Unfortunately, those visits to the city didn’t begin until five years after “Hair” opened in the spring of 1968 at the Biltmore. Not long after its debut, my parents returned home from the theater late on a Saturday night. Following that evening, they played the Broadway cast album of “Hair,” over and over again. For us kids, at least the older ones in our tribe (11, 10, and 8), it was the dawning of the age of hair, literally. Hair and bell bottoms, flower power, and peace signs. Make love, not war, whatever that meant. Let the sun shine in. But whenever my parents put on the album, and the third song came on (“Sodomy”), we were suddenly, abruptly sent downstairs to the basement to play. As I listened from behind the closed door, listening for words like “shit” or even “fuck,” I heard nothing offensive, nothing at all. I couldn't figure out where those inappropriate words were. Sodomy? No...Fellatio? So far, so good. OK, next? Nothing. So, as the lyrics inquire, “why do these words sound so nasty?” I should have just asked. Where the hell was fuck?

It was an early morning in July, 2008. The alarm went off at 6:30a.m., and I quietly dragged my weary body out of bed. I threw on some clothes, packed a small bag with a muffin and a small thermos of coffee, grabbed a folding beach chair, and set out for Central Park. "Hair," the second Public Theater production to be presented in the Park for the summer, for free, was on.
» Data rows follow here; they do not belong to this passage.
-- ==== Sys2Proof/Laws/Ops.lean ====
section
/-! SUPPORT. What each shared operation and each meaning can answer, said once. -/

namespace Sys2Proof.Machine

/-- A word's own number is the word. -/
@[simp] theorem zextW_toNat {W : Nat} (v : Word W) : zextW W v.toNat = v := by
  simp [zextW]

/-- A well-formed command's operand is at most `MASK_W` (30_encoding.md R46). -/
theorem wellFormed_iff_le_maskW {W : Nat} {i : Instr} : i.wellFormed W = true ↔ i.data ≤ maskW W := by
  have := Nat.two_pow_pos W
  simp only [Instr.wellFormed, maskW, decide_eq_true_eq]
  omega

/-- An operand in range is read as it stands. -/
theorem withOperand_of_lt {s : State} {n : Nat} {k : Word s.cfg.W → Host.Outcome State Fault Refusal}
    (h : n < 2 ^ s.cfg.W) : withOperand s n k = k (zextW s.cfg.W n) := by
  simp [withOperand, operand, h]

/-- A number out of range is refused. -/
theorem withOperand_of_le {s : State} {n : Nat} {k : Word s.cfg.W → Host.Outcome State Fault Refusal}
    (h : 2 ^ s.cfg.W ≤ n) : withOperand s n k = .refused .operandTooWide := by
  simp [withOperand, operand, Nat.not_lt.2 h]

/-- A next state comes from an operand in range. -/
theorem withOperand_next {s t : State} {n : Nat} {k : Word s.cfg.W → Host.Outcome State Fault Refusal}
    (h : withOperand s n k = .next t) : n < 2 ^ s.cfg.W ∧ k (zextW s.cfg.W n) = .next t := by
  by_cases hn : n < 2 ^ s.cfg.W
  · exact ⟨hn, by rwa [withOperand_of_lt hn] at h⟩
  · rw [withOperand_of_le (by omega)] at h
    cases h

/-- A divisor that is not 0 is the snapshot. -/
theorem withDivisor_of_ne {s : State} {k : Word s.cfg.W → Host.Outcome State Fault Refusal}
    (h : s.eng.divS ≠ 0) : withDivisor s k = k s.eng.divS := by
  rw [withDivisor, if_neg h]

/-- A next state comes from a divisor that is not 0. -/
theorem withDivisor_next {s t : State} {k : Word s.cfg.W → Host.Outcome State Fault Refusal}
    (h : withDivisor s k = .next t) : s.eng.divS ≠ 0 ∧ k s.eng.divS = .next t := by
  by_cases hd : s.eng.divS = 0
  · rw [withDivisor, if_pos hd] at h
    cases h
  · exact ⟨hd, by rwa [withDivisor_of_ne hd] at h⟩

/-- Everything ENCODE can answer as a next state. -/
theorem execEncode_next {n : Nat} {s t : State} (h : execEncode n s = .next t) :
    n < 2 ^ s.cfg.W ∧ s.eng.divS ≠ 0 ∧
      t = s.withEngine ((s.eng.setWork (reduce (widen (zextW s.cfg.W n) s.eng.divS) s.eng.divS)).respond
        (codeword (zextW s.cfg.W n) s.eng.divS) false false) := by
  obtain ⟨hn, h⟩ := withOperand_next h
  obtain ⟨hd, h⟩ := withDivisor_next h
  exact ⟨hn, hd, (Host.Outcome.next.inj h).symm⟩

/-- Everything VERIFY can answer as a next state. -/
theorem execVerify_next {n : Nat} {s t : State} (h : execVerify n s = .next t) :
    n < 2 ^ s.cfg.W ∧ s.eng.divS ≠ 0 ∧
      t = s.withEngine ((s.eng.setWork (reduce (zextW s.cfg.W n) s.eng.divS)).respond 0
        (zeroRemainder (reduce (zextW s.cfg.W n) s.eng.divS)) false) := by
  obtain ⟨hn, h⟩ := withOperand_next h
  obtain ⟨hd, h⟩ := withDivisor_next h
  exact ⟨hn, hd, (Host.Outcome.next.inj h).symm⟩

/-- Everything SETDIV can answer as a next state. -/
theorem execSetdiv_next {n : Nat} {s t : State} (h : execSetdiv n s = .next t) :
    n < 2 ^ s.cfg.W ∧ t = s.withEngine ((s.eng.writeDiv (zextW s.cfg.W n)).respond 0 false false) := by
  obtain ⟨hn, h⟩ := withOperand_next h
  exact ⟨hn, (Host.Outcome.next.inj h).symm⟩

/-- Everything RSVD can answer as a next state. -/
theorem execRsvd_next {n : Nat} {s t : State} (h : execRsvd n s = .next t) :
    s.cfg.onIllegal = .answer ∧ t = s.withEngine s.eng.raiseIllegalCommand := by
  unfold execRsvd at h
  split at h
  · rename_i hc
    exact ⟨hc, (Host.Outcome.next.inj h).symm⟩
  · cases h

/-- RSVD where the reserved opcode is answered. -/
theorem execRsvd_of_answer {n : Nat} {s : State} (h : s.cfg.onIllegal = .answer) :
    execRsvd n s = .next (s.withEngine s.eng.raiseIllegalCommand) := by
  simp [execRsvd, h]

/-- RSVD where a run stops at the reserved opcode. -/
theorem execRsvd_of_stop {n : Nat} {s : State} (h : s.cfg.onIllegal = .stop) :
    execRsvd n s = .fault .illegalCommand := by
  simp [execRsvd, h]

end Sys2Proof.Machine
end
A friend had already secured a place in line for the ticket hand-outs before I arrived (two tickets per person for that evening's performance), but it was all for naught. The rules of queuing up for Shakespeare in the Park were, are, iron clad. You cannot hold a place in line for anyone. You can’t take turns being on shift. Unless you’re making a trip to the bathroom, and you'd do best to inform those people around you when you do, you cannot leave your spot. Not for a Starbucks, not for a game of Frisbee, not for nothing. Once I arrived, we had to give up my friend's spot in exchange for the last one on line. These are the cold, hard rules, and mostly everyone takes it very seriously. When you go through the pain of dragging yourself out of bed while it's still dark to wait for hours in line until the box office opens, it's only fair that everyone else suffers along with you. So throughout the wait, Papp Public Theater personnel will heartily ‘remind’ you through a megaphone the rules of the game.

The line snakes around the Great Lawn along the western edge, bending east. You sit in your beach chair alongside your friend with your newspaper, thermos and picnic breakfast. Or even better, you can order from Andy’s deli – they take your info and deliver inside of 20 minutes (I’m Diana, around the first bend about 100 feet from the restrooms, and under the White Birch, next to the Rock of Hope – the point in line at which you’re almost guaranteed a ticket.) The delivery guy bikes along the line until he finds you, calling out your name. It's almost like a day at the beach. Better.

To get to the point, I won’t review the performance. But suffice it to say, "Hair" was, and now, as the Best Musical revival on Broadway, is everything I’d been hoping for since I was an 8-year-old girl (there was a revival in the late 70s, but it came and went too soon after the original).

"Hair" shines with a luster as flawless and evident today as I'd been imagining it did all those years ago. This production was so rich, in fact, so beautifully exhilarating, that I waited in line from the early morning hours all over again two weeks later, to share the final performance with my older son. And as that final queue - forgive me - that receding Hair-line inched its way toward the box office for the last time at approximately 1pm on that gorgeous, sparkling, lazy summer afternoon, I felt comfort and joy knowing that my son would see some brief nudity, hear completely inappropriate language, and experience the theater as he may never again experience it in his lifetime.